Target: ₹9,040
CMP: ₹6,592.25
We initiate coverage on Bajaj Finance with Outperformer rating and a TP of ₹9,040 (5x FY26E P/BVPS) and mark it as a preferred BFSI pick. BAF is India’s largest NBFC with primarily a retail/MSME product suite focussed on mass affluent and above demographics, built on a uniquely successful cross-sell/upsell model.
Riding on increasingly potent omni-channel presence, we expect loan/EPS CAGR (FY23-26E) of 30/26 per cent while maintaining RoEs at 22-23 per cent. Asset strategy will remain key.

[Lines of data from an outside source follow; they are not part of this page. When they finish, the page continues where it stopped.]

-- ==== Sys2Proof/Machine/Seq.lean ====
section
/-! DEFINITION. The lead tile's control: dispatch of instructions (R178), microwords (R173 to R177), what the end of a
routine does (R151 to R157, R181), pauses and host jumps at instruction boundaries (R164, R168), starving of the control
stream (R127, R128) and the micro-watchdog (R182). -/

namespace Sys2Proof.Machine

/-! ## Pausing (R164, R165) -/

/-- A site pauses at the end of its last driven cycle; a fail-log header falls due (R264). A resume that met the pause is applied
at once (R167). -/
def pauseSite (i : Nat) (s : State) : State :=
  let e := if (s.site i).lastRun = 0 then s.unow else (s.site i).lastRun
  let gen := max (s.site i).runGen (s.site i).stopGen
  s |> modSite i (fun t => { t with
        pausePend := false, resumeThen := none, resumeDue := none, startDue := none, steps := none, stopGen := 0
        log := { t.log with header := some true } })
    |> setSiteState i 4 |> clearCtrl i (ctrlPause + ctrlStep)
    |> wrPair (A.SEQ_STOP_LO i) (A.SEQ_STOP_HI i) (s.coarseOf (e / 1250))
    |> raiseIrq i 2
    |> fireStatus i 2 gen (s.stampAt e)
    |> (fun t => match (s.site i).resumeThen with
        | some n => resumeRequest i n t
        | none => t)

/-- A pause takes effect at the next instruction boundary: a step is complete, or a pause is registered and no host jump is
pending (R164, R165, R167). -/
def State.pauses (s : State) (i : Nat) : Bool :=
  (s.site i).steps = some 0 || ((s.site i).pausePend && !s.jumpPending i)

/-- Every cycle a site has issued has been driven to its end. -/
def State.drained (s : State) (i : Nat) : Bool :=
  (s.site i).queue.isEmpty && (s.site i).align.isEmpty && (s.site i).lastRun ≤ s.unow

/-! ## Starving (R127, R128, R135) -/

/-- Offset of a segment's vector lines within the stream of one tile, and of its control words within the stream. -/
def PatObj.streamOfs (o : PatObj) (seg : Nat) : Nat :=
  (((o.segs.take seg).filter (·.streamed)).map (fun g => g.cycles * g.lineBytes)).sum
def PatObj.ctrlOfs (o : PatObj) (seg : Nat) : Nat :=
  (((o.segs.take seg).filter (·.streamed)).map (fun g => 4 * g.ctrl.length)).sum

/-- The keep-alive cycle of an object: its segment, its line and its timing set (R116, R128). -/
def PatObj.keepCycle (o : PatObj) : QCycle where
  seg := o.keepalive
  line := 0
  tset := (((o.seg o.keepalive).bind (·.ctrl.head?)).map (fun w => bits w 23 18)).getD 0
  pad := true

/-- PL_STARVE takes the first starve or pad of a run (R127, R128). -/
def recordStarve (i num start : Nat) (s : State) : State :=
  if s.flag (A.PL_STARVE i) F.PL_STARVE.UNDERRUN || s.flag (A.PL_STARVE i) F.PL_STARVE.PADDED then s
  else s |> wrPair (A.PL_STARVE_CYC_LO i) (A.PL_STARVE_CYC_HI i) num
         |> wrPair (A.PL_STARVE_STAMP_LO i) (A.PL_STARVE_STAMP_HI i) (s.coarseOf (start / 1250))

/-- A site halts because a cycle could not be supplied: the cycles before it are driven, its pins park at the time it
would have started (R127, R135, R136). The CYC and STAMP words of PL_STARVE are written by a starve only (DESIGN CHOICE, log entry 81). -/
def supplyHalt (i cause start : Nat) (s : State) : State := requestStop i ⟨cause, start, false, 0⟩ s

/-- Under PAD policy a pad cycle is driven before the head of the queue: everything issued later starts one keep-alive period
later (R128). -/
def insertPad (i : Nat) (s : State) : State :=
  match s.runObj i with
  | none => s
  | some o =>
    let k := o.keepCycle
    let p := s.headPeriod i k.tset
    let start := (((s.site i).queue.head?).map (·.start)).getD (s.site i).nextStart
    let num := (((s.site i).queue.head?).map (·.num)).getD (s.site i).nextNum
    s |> recordStarve i num start
      |> wr (A.PL_STARVE i) F.PL_STARVE.PADDED 1
      |> bump (A.PL_STARVE_PAD i) F.PL_STARVE_PAD.VALUE
      |> modSite i (fun t => { t with
          padding := true
          align := t.align ++ [{ k with num := num, start := start, per := p }]
          queue := t.queue.map (fun c => { c with start := c.start + p })
          nextStart := t.nextStart + p })

/-- A pad cycle driven after everything issued, while the lead tile lacks the next control word (R128). -/
def appendPad (i : Nat) (s : State) : State :=
  match s.runObj i with
  | none => s
  | some o =>
    let k := o.keepCycle
    let p := s.issuePeriod i k.tset
    let t := s.site i
    s |> recordStarve i t.nextNum t.nextStart
      |> wr (A.PL_STARVE i) F.PL_STARVE.PADDED 1
      |> bump (A.PL_STARVE_PAD i) F.PL_STARVE_PAD.VALUE
      |> modSite i (fun t => { t with
          queue := t.queue ++ [{ k with num := t.nextNum, start := t.nextStart, per := p }]
          nextStart := t.nextStart + p })

/-- PL_TILE_PF shows a tile's fill, and counts each fall below 16 KiB (R124). -/
def showFill (k : Nat) (fell : Bool) (s : State) : State :=
  let phys := s.rd (A.SEQ_TILE_STATUS k) F.SEQ_TILE_STATUS.PHYS
  let s := wr (A.PL_TILE_PF phys) F.PL_TILE_PF.FILL ((s.tile k).fill / 64) s
  if fell then bump (A.PL_TILE_PF phys) F.PL_TILE_PF.LOW_COUNT s else s

/-- A run whose reservation was granted in full does not starve while the stack is at or below 85 °C and the controller is not
throttled (R126). -/
def State.guaranteed (s : State) (i : Nat) : Bool :=
  !s.flag (A.PL_STARVE i) F.PL_STARVE.OVERSUB && !s.flag A.PL_STATUS F.PL_STATUS.REFRESH_2X
    && !s.flag A.PL_STATUS F.PL_STATUS.THROTTLE && !s.hbmStopped

/-- The bursts that a guaranteed stream still needs have arrived in time, whatever rows have told of them (R126; DEDUCED, log
entry 85): its prefetch buffers and its control queue are full, or hold the whole remaining stream. -/
def rush (i : Nat) (s : State) : State :=
  match s.runObj i with
  | none => s
  | some o => forAll (s.tilesOf i) (fun k s =>
      let t := s.tile k
      let n := min (65536 - t.fill) (o.streamBytes - t.fetched)
      let m := if k = s.lead i then min (8192 - t.ctrlFill) (o.streamCtrl - t.ctrlFetched) else 0
      showFill k false (modTile k (fun t => { t with
        fill := t.fill + n, fetched := t.fetched + n, ctrlFill := t.ctrlFill + m, ctrlFetched := t.ctrlFetched + m,
        burst := t.burst && n = 0, ctrlBurst := t.ctrlBurst && m = 0 }) s)) s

The shifting household economic pyramid of India convinces us that BAF should deliver high-twenties loan growth till 2030, in-line with its long-term guidance.
BAF’s innovative initial business development funnel built from upselling an appropriate subset of its consumer durable financing customers, has now transformed into a full-service credit, payment and distribution play with a ‘phygital’ seamless omni-channel distribution.
High loan growth ensures that BAF could potentially hit its internal dilution threshold leverage by FY26. Our analysis suggests that a 3/5 per cent dilution is potentially a 15/25 per cnt boost to BVPS and ensures that its current trading multiple of 4.4x FY25E P/B is rather attractive in lieu of the accelerated compounding.
Cyclical asset risks remain the key monitorable.